- [ACTION ITEM] Of the lines in the data below, write out exactly those from the one holding "decode (0b110010#6 ++" through the one holding "decode (0b011111#6 ++ 0b01000#5", both included.

(Stored items)
● ● ● ●
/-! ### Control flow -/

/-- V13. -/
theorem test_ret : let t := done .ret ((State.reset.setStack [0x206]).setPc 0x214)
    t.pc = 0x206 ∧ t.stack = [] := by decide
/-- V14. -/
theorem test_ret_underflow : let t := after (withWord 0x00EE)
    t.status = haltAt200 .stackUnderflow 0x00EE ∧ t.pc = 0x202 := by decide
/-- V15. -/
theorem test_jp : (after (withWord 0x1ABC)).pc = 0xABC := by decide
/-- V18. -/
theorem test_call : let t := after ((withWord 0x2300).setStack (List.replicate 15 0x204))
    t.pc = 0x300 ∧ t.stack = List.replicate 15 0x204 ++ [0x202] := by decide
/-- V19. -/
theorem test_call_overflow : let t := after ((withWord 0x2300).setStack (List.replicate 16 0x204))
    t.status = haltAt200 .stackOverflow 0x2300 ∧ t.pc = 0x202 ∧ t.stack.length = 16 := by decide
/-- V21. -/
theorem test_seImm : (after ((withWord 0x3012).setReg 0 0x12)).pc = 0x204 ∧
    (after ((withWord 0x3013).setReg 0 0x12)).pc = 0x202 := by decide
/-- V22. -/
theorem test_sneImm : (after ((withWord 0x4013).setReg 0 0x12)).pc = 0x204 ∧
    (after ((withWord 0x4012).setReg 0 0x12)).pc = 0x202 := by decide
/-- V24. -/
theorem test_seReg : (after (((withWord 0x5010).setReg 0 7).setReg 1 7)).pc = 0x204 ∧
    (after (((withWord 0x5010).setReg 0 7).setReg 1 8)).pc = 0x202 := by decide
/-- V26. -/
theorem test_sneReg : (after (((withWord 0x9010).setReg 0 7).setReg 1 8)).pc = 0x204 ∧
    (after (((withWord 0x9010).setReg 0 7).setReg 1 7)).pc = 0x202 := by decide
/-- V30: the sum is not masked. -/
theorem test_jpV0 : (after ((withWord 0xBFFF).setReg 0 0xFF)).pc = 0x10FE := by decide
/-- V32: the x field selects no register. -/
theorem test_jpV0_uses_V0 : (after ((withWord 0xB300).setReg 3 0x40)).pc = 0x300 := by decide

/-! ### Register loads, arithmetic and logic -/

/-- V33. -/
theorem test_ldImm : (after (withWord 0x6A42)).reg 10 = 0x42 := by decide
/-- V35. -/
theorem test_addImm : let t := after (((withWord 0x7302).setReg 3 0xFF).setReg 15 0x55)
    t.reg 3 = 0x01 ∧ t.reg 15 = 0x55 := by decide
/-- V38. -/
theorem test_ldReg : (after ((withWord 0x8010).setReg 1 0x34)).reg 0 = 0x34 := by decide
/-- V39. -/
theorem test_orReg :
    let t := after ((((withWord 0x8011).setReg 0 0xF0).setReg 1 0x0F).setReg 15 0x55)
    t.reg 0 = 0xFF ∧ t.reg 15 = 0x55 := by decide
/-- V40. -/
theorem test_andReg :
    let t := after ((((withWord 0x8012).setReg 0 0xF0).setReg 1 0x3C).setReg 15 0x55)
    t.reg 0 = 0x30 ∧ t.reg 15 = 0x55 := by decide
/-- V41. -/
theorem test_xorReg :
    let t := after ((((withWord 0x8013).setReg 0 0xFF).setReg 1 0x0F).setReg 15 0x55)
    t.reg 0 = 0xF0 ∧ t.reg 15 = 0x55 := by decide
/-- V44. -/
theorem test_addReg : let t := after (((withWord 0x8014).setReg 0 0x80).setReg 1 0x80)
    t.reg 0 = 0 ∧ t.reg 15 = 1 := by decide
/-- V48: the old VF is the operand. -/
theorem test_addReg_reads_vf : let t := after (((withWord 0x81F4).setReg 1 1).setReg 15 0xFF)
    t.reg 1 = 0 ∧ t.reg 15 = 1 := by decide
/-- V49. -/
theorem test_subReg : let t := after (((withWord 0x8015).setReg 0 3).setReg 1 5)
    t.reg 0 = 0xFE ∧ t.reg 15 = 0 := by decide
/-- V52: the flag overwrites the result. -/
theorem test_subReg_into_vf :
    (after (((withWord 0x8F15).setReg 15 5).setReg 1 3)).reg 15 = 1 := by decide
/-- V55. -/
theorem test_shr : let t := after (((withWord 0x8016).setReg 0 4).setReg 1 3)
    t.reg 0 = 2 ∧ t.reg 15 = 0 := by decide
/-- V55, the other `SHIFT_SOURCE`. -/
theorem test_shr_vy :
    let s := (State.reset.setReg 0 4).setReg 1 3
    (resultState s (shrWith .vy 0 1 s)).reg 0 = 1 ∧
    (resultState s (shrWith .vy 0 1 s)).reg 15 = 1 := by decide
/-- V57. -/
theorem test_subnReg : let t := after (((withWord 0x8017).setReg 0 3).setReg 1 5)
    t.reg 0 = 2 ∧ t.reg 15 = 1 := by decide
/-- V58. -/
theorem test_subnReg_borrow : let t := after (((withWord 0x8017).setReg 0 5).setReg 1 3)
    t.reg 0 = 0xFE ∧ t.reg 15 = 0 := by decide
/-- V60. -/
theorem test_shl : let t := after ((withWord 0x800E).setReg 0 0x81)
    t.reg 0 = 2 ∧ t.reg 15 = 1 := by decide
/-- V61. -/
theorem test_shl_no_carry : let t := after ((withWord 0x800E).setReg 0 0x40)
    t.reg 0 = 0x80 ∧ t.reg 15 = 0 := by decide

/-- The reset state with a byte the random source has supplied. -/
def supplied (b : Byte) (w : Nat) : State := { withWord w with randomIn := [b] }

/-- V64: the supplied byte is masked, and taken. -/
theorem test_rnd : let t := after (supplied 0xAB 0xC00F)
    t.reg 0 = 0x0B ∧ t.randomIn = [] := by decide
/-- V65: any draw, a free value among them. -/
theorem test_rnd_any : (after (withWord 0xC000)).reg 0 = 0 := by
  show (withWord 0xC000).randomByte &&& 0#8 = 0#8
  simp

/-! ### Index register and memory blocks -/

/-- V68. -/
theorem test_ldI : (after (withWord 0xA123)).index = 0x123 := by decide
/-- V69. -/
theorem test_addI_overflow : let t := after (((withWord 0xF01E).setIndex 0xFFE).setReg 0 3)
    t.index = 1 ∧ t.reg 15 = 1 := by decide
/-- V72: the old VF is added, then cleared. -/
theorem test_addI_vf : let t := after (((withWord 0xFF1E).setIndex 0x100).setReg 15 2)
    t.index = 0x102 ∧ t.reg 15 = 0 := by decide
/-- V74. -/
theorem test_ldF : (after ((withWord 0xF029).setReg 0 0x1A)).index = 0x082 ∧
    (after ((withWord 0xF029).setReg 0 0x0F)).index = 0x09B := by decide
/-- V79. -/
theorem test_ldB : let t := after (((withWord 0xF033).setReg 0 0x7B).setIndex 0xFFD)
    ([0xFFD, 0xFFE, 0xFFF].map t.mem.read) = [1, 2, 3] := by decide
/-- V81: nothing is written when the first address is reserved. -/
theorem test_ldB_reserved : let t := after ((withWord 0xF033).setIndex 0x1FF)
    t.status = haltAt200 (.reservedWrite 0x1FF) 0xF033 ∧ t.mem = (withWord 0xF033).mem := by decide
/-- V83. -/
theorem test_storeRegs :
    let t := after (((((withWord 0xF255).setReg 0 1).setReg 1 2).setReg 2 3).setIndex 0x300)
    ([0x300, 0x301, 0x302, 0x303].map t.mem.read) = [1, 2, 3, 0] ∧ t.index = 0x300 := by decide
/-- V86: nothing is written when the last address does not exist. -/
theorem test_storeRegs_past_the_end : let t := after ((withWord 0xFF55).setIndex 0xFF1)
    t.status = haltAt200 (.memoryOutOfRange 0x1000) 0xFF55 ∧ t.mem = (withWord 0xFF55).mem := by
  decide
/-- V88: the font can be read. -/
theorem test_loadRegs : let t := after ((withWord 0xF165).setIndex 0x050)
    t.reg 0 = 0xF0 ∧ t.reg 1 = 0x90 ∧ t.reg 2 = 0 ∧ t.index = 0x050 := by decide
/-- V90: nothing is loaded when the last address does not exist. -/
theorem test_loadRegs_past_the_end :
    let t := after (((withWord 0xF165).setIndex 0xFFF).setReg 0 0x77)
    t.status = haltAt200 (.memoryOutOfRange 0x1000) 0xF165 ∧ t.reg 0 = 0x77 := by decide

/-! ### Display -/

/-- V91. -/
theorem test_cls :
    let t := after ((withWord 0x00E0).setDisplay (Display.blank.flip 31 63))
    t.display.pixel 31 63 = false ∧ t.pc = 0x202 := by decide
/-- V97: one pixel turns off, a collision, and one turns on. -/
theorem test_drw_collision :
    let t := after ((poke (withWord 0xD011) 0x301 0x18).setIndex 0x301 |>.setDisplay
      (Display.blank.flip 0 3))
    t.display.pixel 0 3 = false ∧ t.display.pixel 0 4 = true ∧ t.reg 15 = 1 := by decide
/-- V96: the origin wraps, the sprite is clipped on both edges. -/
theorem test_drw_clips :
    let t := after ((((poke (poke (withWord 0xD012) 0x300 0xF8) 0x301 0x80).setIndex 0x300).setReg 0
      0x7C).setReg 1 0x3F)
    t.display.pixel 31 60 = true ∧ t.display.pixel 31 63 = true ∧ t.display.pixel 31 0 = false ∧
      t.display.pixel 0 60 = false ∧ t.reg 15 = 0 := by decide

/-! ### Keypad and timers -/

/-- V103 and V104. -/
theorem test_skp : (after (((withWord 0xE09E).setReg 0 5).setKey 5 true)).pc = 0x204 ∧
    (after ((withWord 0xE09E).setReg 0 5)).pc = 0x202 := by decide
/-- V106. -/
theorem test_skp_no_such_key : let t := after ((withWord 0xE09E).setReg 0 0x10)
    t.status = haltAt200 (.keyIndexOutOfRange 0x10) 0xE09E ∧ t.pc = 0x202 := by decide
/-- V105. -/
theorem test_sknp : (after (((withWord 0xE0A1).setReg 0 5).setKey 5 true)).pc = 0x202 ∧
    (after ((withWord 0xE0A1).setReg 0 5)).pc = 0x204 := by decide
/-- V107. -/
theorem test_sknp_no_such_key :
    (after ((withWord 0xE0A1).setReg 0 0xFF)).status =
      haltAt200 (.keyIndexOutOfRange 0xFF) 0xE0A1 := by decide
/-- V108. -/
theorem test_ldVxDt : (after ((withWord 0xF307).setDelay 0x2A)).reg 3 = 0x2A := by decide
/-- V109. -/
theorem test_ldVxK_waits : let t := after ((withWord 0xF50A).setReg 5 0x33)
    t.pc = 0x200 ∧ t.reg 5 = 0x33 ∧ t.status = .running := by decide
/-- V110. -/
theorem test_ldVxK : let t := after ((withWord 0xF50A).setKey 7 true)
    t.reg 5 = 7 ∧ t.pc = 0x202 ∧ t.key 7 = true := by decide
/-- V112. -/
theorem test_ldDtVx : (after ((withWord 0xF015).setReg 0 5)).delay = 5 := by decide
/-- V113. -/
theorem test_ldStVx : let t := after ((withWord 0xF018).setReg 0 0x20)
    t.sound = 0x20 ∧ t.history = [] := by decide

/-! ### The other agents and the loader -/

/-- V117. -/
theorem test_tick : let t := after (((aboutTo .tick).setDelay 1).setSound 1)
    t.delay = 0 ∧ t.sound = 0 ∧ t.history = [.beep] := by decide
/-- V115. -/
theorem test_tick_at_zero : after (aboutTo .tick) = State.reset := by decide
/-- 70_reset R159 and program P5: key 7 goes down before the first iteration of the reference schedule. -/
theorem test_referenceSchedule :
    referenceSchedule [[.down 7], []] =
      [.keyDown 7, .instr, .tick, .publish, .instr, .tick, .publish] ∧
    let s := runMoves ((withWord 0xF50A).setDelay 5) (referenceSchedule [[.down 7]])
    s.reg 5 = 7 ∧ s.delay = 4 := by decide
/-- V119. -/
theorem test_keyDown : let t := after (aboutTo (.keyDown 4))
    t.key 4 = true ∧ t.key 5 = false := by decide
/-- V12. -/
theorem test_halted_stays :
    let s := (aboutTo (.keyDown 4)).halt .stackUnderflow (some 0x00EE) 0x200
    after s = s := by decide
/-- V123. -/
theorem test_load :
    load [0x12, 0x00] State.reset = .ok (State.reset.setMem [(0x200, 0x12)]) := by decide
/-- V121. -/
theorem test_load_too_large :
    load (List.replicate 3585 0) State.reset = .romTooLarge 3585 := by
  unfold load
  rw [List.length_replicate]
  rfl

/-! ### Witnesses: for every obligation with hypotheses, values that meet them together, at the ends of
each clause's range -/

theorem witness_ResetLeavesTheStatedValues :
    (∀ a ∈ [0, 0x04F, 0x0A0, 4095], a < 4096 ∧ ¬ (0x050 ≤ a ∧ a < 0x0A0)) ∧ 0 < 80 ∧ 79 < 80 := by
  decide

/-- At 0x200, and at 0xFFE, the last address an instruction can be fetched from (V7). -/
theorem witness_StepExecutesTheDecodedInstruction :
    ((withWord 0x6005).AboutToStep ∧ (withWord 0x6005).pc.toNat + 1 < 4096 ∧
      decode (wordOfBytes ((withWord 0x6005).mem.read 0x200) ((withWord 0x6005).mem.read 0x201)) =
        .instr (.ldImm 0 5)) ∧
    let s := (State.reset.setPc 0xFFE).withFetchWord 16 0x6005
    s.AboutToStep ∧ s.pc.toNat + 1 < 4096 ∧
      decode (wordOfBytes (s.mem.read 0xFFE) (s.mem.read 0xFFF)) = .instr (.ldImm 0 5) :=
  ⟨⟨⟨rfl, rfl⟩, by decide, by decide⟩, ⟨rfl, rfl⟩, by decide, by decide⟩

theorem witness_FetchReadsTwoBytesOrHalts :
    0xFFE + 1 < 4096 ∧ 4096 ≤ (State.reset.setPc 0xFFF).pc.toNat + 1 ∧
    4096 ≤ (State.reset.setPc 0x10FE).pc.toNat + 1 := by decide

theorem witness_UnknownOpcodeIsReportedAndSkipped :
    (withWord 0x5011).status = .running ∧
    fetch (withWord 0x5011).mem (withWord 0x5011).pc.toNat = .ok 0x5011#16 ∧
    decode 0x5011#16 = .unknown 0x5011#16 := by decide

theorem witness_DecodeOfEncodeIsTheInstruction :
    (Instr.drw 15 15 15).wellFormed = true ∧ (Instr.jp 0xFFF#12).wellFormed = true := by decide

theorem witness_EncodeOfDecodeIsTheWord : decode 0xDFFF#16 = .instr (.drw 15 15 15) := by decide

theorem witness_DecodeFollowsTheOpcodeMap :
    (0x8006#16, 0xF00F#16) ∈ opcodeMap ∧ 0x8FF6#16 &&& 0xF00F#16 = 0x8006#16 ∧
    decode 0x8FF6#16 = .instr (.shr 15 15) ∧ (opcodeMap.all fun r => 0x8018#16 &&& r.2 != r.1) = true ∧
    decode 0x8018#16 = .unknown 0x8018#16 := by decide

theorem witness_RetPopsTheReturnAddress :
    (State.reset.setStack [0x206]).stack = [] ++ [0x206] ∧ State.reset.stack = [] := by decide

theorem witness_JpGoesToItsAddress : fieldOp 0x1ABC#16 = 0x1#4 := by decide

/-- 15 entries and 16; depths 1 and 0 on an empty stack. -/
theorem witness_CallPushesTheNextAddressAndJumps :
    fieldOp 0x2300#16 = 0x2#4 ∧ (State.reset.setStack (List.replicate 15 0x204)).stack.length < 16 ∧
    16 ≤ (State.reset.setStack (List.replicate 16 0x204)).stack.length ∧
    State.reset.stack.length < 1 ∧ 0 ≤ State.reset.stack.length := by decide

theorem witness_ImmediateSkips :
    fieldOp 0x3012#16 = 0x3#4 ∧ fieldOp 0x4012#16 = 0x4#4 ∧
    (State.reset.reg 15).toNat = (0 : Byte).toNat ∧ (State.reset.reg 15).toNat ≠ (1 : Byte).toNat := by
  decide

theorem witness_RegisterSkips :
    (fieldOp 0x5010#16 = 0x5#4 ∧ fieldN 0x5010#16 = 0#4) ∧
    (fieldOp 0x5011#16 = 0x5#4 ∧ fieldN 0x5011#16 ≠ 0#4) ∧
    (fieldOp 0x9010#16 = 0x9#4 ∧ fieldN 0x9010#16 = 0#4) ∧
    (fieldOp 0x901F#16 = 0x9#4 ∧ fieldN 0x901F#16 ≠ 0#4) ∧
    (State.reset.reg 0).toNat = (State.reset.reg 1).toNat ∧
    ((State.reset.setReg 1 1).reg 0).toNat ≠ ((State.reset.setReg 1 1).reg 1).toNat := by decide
● ● ● ●
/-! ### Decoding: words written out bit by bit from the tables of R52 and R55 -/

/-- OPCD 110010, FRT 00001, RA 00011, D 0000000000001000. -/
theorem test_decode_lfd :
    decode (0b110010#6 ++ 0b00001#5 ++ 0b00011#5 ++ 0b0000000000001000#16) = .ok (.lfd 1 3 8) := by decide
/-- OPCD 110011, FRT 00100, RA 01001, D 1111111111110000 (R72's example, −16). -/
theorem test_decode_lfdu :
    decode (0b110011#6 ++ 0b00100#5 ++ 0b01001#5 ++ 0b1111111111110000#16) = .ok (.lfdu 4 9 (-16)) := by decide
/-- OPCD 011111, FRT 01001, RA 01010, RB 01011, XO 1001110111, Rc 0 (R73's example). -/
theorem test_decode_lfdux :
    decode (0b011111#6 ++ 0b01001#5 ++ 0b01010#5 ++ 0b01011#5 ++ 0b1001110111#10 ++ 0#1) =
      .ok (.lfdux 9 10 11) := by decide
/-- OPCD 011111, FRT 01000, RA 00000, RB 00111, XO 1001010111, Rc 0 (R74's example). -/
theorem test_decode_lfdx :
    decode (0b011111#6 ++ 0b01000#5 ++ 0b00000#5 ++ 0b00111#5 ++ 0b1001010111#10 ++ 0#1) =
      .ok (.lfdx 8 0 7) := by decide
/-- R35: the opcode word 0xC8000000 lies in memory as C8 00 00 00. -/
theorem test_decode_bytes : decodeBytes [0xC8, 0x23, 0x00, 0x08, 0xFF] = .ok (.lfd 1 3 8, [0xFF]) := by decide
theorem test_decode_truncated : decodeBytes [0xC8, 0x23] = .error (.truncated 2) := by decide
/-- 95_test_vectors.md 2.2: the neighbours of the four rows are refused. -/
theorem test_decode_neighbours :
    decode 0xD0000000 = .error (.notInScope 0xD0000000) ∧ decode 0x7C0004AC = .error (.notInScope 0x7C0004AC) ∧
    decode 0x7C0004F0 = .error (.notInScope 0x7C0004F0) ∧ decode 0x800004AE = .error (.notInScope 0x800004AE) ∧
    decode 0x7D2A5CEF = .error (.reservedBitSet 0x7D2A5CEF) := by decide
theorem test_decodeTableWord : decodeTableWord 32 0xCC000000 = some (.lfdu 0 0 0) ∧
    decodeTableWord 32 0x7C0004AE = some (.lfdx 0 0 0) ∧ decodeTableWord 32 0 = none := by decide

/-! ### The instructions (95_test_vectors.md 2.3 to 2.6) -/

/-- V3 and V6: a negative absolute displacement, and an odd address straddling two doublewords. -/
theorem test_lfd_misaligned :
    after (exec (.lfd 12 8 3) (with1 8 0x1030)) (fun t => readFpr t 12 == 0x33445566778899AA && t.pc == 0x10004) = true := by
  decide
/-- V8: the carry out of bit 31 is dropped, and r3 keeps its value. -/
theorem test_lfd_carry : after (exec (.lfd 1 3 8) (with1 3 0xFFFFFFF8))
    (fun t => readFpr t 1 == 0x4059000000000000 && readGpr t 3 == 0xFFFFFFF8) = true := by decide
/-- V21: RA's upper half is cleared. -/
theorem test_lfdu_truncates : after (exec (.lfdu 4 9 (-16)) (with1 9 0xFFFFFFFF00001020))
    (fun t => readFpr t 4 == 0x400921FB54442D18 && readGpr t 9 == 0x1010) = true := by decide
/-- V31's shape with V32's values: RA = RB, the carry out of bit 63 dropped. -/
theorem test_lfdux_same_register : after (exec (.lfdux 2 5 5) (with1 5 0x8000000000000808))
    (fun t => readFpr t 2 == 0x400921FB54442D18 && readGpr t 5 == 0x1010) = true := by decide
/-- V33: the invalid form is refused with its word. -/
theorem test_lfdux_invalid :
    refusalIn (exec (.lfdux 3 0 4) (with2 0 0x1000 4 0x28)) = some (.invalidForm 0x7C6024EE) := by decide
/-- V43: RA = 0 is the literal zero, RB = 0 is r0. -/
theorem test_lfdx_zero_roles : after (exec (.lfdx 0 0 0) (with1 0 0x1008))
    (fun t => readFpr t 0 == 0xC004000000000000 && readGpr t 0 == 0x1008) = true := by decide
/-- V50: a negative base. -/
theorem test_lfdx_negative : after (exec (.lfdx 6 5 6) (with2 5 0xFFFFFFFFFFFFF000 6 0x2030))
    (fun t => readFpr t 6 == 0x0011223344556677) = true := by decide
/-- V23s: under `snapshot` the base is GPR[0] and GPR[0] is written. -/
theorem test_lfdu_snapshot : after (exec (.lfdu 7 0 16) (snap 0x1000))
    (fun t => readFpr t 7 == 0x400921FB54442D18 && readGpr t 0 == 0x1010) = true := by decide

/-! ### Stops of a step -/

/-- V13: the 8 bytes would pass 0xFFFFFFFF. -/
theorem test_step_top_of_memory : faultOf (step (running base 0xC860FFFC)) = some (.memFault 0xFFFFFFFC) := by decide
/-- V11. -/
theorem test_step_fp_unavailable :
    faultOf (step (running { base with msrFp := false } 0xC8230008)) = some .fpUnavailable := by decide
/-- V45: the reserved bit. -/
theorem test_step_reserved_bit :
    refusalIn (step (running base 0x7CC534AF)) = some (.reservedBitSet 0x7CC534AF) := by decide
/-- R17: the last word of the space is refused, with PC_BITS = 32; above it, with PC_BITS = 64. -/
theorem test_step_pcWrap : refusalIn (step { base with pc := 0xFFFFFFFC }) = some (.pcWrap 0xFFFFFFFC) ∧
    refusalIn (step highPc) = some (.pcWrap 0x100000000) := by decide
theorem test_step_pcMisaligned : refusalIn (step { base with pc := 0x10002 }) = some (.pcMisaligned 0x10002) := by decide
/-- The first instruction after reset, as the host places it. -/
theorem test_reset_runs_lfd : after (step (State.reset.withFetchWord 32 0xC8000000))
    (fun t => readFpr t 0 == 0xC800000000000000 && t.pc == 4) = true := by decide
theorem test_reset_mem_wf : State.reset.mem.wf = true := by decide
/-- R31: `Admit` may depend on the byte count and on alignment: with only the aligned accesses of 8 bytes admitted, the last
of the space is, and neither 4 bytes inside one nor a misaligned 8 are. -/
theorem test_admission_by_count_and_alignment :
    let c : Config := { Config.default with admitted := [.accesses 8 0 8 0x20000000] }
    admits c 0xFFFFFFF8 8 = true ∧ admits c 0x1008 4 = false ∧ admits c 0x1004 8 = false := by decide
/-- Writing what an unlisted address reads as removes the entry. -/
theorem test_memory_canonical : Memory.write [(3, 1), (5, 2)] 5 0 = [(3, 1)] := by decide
● ● ● ●
- [ANSWER BOX]
    decode (0b110010#6 ++ 0b00001#5 ++ 0b00011#5 ++ 0b0000000000001000#16) = .ok (.lfd 1 3 8) := by decide
/-- OPCD 110011, FRT 00100, RA 01001, D 1111111111110000 (R72's example, −16). -/
theorem test_decode_lfdu :
    decode (0b110011#6 ++ 0b00100#5 ++ 0b01001#5 ++ 0b1111111111110000#16) = .ok (.lfdu 4 9 (-16)) := by decide
/-- OPCD 011111, FRT 01001, RA 01010, RB 01011, XO 1001110111, Rc 0 (R73's example). -/
theorem test_decode_lfdux :
    decode (0b011111#6 ++ 0b01001#5 ++ 0b01010#5 ++ 0b01011#5 ++ 0b1001110111#10 ++ 0#1) =
      .ok (.lfdux 9 10 11) := by decide
/-- OPCD 011111, FRT 01000, RA 00000, RB 00111, XO 1001010111, Rc 0 (R74's example). -/
theorem test_decode_lfdx :
    decode (0b011111#6 ++ 0b01000#5 ++ 0b00000#5 ++ 0b00111#5 ++ 0b1001010111#10 ++ 0#1) =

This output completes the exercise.